What to do: The records below must be copied in full, exactly as they read.

### Records shown

-- ==== Sys2Proof/Laws/Keep.lean ====
section
/-! SUPPORT. One lemma per shared operation that leaves the fuses, the device state machine and the queue of commands
alone: what every whole-machine invariant about them cites instead of unfolding the operation. -/

namespace Sys2Proof.Machine

set_option linter.unusedSimpArgs false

######

Response box:
-- ==== Sys2Proof/Laws/Keep.lean ====
section
/-! SUPPORT. One lemma per shared operation that leaves the fuses, the device state machine and the queue of commands
alone: what every whole-machine invariant about them cites instead of unfolding the operation. -/

namespace Sys2Proof.Machine

set_option linter.unusedSimpArgs false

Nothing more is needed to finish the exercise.